For its part, the NFL has insisted that many of the grievances are subject to private arbitration clauses in the player’s contracts and do not belong in court. The NFL has also made several other legal arguments:
- Reasonable standard of care – that the NFL was not negligent with regard to player safety;
- Assumption of risk – that the players knew that concussions were ordinary in football and accepted this risk; and
- Contributory/comparative negligence – that the players contributed to their risk and were negligent because they did not promptly report concussions.
Maryland Brain Injury Law
The NFL brain injury lawsuit is an example of how the law can offer help for persons who suffer from brain injuries as a result of the negligence of another person or business. Brain injuries can occur in a variety of circumstances. Like the NFL lawsuit, brain injuries can occur in sports such as football, baseball, hockey, and cheerleading.
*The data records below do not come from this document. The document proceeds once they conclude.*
/-- The nest whose iteration is launched next (R105): the highest effective priority, then the earliest start. DESIGN CHOICE: log entry 120. -/
def nextNest (s : State) (p : Nat) : Option ANest :=
  if !mayStart s p then none
  else
    let ns := (s.part p).nests.filter fun n => (rectNow s p n).isSome
    let top := ns.foldl (fun m n => max m n.effective) 0
    ns.find? fun n => n.effective == top

/-- The argument block's address (R115). -/
def argBase : Nat := 0x7FF000

/-- The start state of a task (Table 4.4, R217, R250, R263). DEDUCED: log entry 41. DEDUCED: log entry 87. DESIGN CHOICE: log entry 91. -/
def startCtx (s : State) (p : Nat) (n : ANest) (team core rank : Nat) : Ctx :=
  let r := n.recd
  let six : List (Nat × Nat) := (r.indices n.next).zipIdx.map fun e => (1 + e.2, e.1)
  let low : List (Nat × Nat) := six ++ [(7, rank), (8, r.tw * r.th), (9, argBase), (10, r.job)]
  { core, part := p, job := r.job, team, rank, size := r.tw * r.th, nest := n.id, translated := r.m3, state := .run, pc := r.cdst + r.entry
    bn := 0, s := (low ++ low.map fun (e : Nat × Nat) => (64 + e.1, e.2)).foldl (fun (m : SMap Word) (e : Nat × Nat) => SMap.put 0 m e.1 (BitVec.ofNat 64 e.2)) []
    v := [], p := 0, k := [], ctl := Ctl.start r.dph0, shapeAct := [], shapeShd := [], tables := [], results := [], bypass := []
    stores := [], cellRes := [], nextId := 0, msteps := [], arrayFree := 0, tbuf := [], tcfg0 := ⟨0, 32, 32⟩, tcfg1 := ⟨0, 32, 32⟩
    tchg := [], streams := List.replicate 8 none, pops := [], rings := [], sbal := [], nests := [], dphAdv := 0, copies := [], ln := [], lnSeen := []
    lq := [], ltag := 0, rv := [], vainv := 0, seen := (List.range 5).foldl (fun m sc => SMap.put 0 m sc s.mtime) [], relTime := [], lost := [], tfail := none, live := 0, codeBase := r.cdst
    codeLen := r.clen, argLen := r.alen, dirty := (if r.zs then [] else List.range 2048) ++ low.map (fun e => 4096 + e.1) ++ low.map fun e => 4160 + e.1, jump := none, pend := none, l3 := false, free := 0, lastPc := 0 }

/-- R115: one core of a team is loaded. It issues from the end of the cycle on, as its whole team does. -/
def loadCore (s : State) (p : Nat) (n : ANest) (team : Nat) (code args : List Byte) (core rank : Nat) : State :=
  let k := s.core core
  let m := if n.recd.zs then [] else k.mem
  let m := SMap.write (SMap.write m n.recd.cdst code) argBase (args ++ List.replicate (4096 - args.length) 0)
  s.setCore core { k with mem := m, cells := [], window := [], phase := [], full := false,
                           ctx := some { startCtx s p n team core rank with state := .loading, codeLen := code.length } }

/-- A context enters a new cycle: its syllables see the increments and the acquires of the last one (R334, R458), and once loaded, resumed or restored it begins to issue (R115, R409, R414). -/
def Ctx.nextCycle (x : Ctx) : Ctx := { x with lnSeen := x.ln, ctl := { x.ctl with floorNow := x.ctl.tfloor }, state := if x.state = .loading then .run else x.state }

/-- Every context enters a new cycle. -/
def wake (s : State) : State := { s with cores := s.cores.map fun e => (e.1, { e.2 with ctx := e.2.ctx.map Ctx.nextCycle }) }

/-- A team after its launch: 24 points that expect every member (R152). -/
def newTeam (s : State) (n : ANest) (x y : Nat) : Team :=
  { id := s.nextId, nest := n.id, index := n.next, x, y, w := n.recd.tw, h := n.recd.th, phase := .running
    points := List.replicate 24 ⟨n.recd.tw * n.recd.th, 0, 0, none, 0, 0⟩, arrivals := [], sbals := [], start := s.cycle, sliced := false
    request := false, stopped := none, saveAt := 0, preempts := 0, kept := [] }

/-- Starts a team on all its cores (R115). -/
def startTeam (s : State) (p : Nat) (n : ANest) (x y : Nat) (set : List Placed) (code args : List Byte) : State :=
  let t := newTeam s n x y
  let s1 := t.cores.zipIdx.foldl (fun s e => loadCore s p n t.id code args e.1 e.2) { s with nextId := s.nextId + 1 }
  (s1.onPart p fun q => { q with teams := q.teams ++ [t] }).onNest p n.id fun m =>
    { m with next := m.next + 1, logical := if (s.part p).level = 0 then m.logical else set ++ [⟨t.id, x, y, false⟩], refused := none, boost := 0 }

/-- TEAM_LAUNCH of nest `n` (R112 to R116). A fault of the copies halts the partition, and the launch is tried again on resume. DESIGN CHOICE: log entry 15. -/
def teamLaunch (p n : Nat) (s : State) : Option State := do
  let m ← nextNest s p
  if m.id ≠ n then none
  else
    let r ← rectNow s p m
    let set := (placeNext (s.part p) m).2
    match readVa s p m.recd.code m.recd.clen, readVa s p m.recd.args m.recd.alen with
    | .ok code, .ok args =>
      let s := readFlits (readFlits s p m.recd.code m.recd.clen) p m.recd.args m.recd.alen
      if !m.recd.m3 then some (startTeam s p m r.1 r.2 set code args)
      else match Config.m3 code with
        | (some off, _) =>
          some (if m.next = 0 then endNest s p m 3 3 off
            else retireNests (s.onNest p n fun k => { k with failed := some 3, first := some off }) p)
        | (none, bs) => some (startTeam s p m r.1 r.2 set (m4Code bs) args)
    | .ok _, f => fetchStop s p f m.src.queue m.src.index m.recd.job
    | f, _ => fetchStop s p f m.src.queue m.src.index m.recd.job

/-- Nothing of a task is left to do (R93, R117, R271): no result, no command of an engine, no write of a flag on its way. -/
def taskDone (s : State) (c t : Nat) : Bool :=
  match s.ctx c with
  | none => true
  | some x =>
    x.team != t ||
    (x.state == .ended && x.results.isEmpty && x.cellRes.isEmpty && x.msteps.isEmpty && x.tchg.isEmpty && x.stores.isEmpty &&
      x.lq.isEmpty && x.streams.all (·.isNone) && x.nests.all (fun n => !n.incomplete) && x.vainv == 0 && x.sbal.isEmpty && (s.copiesOf c).isEmpty &&
      !s.fabric.any fun q => match q.origin with
        | .flag d _ => d == c
        | _ => false)

/-- TEAM_RETIRE (R117). -/
def teamRetire (p t : Nat) (s : State) : Option State := do
  let m ← s.team p t
  if !m.arrivals.isEmpty || !m.sbals.isEmpty || m.phase != .running || (s.part p).halt.isSome || !m.cores.all fun c => taskDone s c t then none
  else
    let s1 := m.cores.foldl (fun s c => s.setCore c { s.core c with ctx := none, window := [], phase := [], full := false }) s
    let s1 := s1.onPart p fun q => { q with teams := q.teams.filter fun u => u.id != t }
    let s1 := s1.onNest p m.nest fun n =>
      { n with retired := n.retired + 1, logical := n.logical.map fun l => if l.team = t then { l with retired := true } else l }
    some (retireNests s1 p)

/-- The next iteration of a nest waits: no candidate rectangle is free for it (R119). -/
def ANest.waits (s : State) (p : Nat) (n : ANest) : Bool := n.live && (rectNow s p n).isNone

/-- Notes since when each nest's next iteration waits; its first refusal counts until it is launched (R119). -/
def noteRefusals (s : State) (p : Nat) : State :=
  if mayStart s p && (s.part p).nests.any fun n => n.waits s p && n.refused.isNone then
    s.onPart p fun q => { q with nests := q.nests.map fun n => if n.waits s p ∧ n.refused = none then { n with refused := some s.cycle } else n }
  else s

/-- ITERATION_PRIORITY_AGING: a waiting iteration gains a level (R119). -/
def iterationAging (p n : Nat) (s : State) : Option State := do
  let m ← (s.part p).nests.find? fun m => m.id == n
  let c ← m.refused
  if m.effective < 7 ∧ (m.boost + 1) * 2 ^ 20 ≤ s.cycle - c then
    some (s.onNest p n fun m => { m with boost := m.boost + 1 })
  else none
However, brain injuries can also result from other causes:
- Car accidents;
- Blows to the head;
- Falls or accidents; and
- Physical violence.
In Maryland, the most common legal claim for a traumatic brain injury will be a claim of negligence. Negligence can occur, for example, in a slip and fall, a car accident, or a sports injury. In each of these situations, a Maryland resident is owed a duty of care. For example, drivers on the road owe a duty of care to each other to drive safely, a store owner owes a duty to keep floors clean from slippery spills, and a school owes a duty to student athletes to reasonably protect them from injuries. Establishing that there was a duty and that the duty was breached is often the most difficult element of a negligence claim. If you believe that you have suffered a brain injury as a result of negligence, an experienced Maryland personal injury attorney can advise you about how Maryland brain injury law can help you.
In order to succeed on a claim for negligence, the injured person must also establish the breach caused the damages that the injured person has suffered. However, Maryland is a contributory negligence state, which means that if an injured person negligently contributed to their own injury, they will not be able to recover damages for a traumatic brain injury.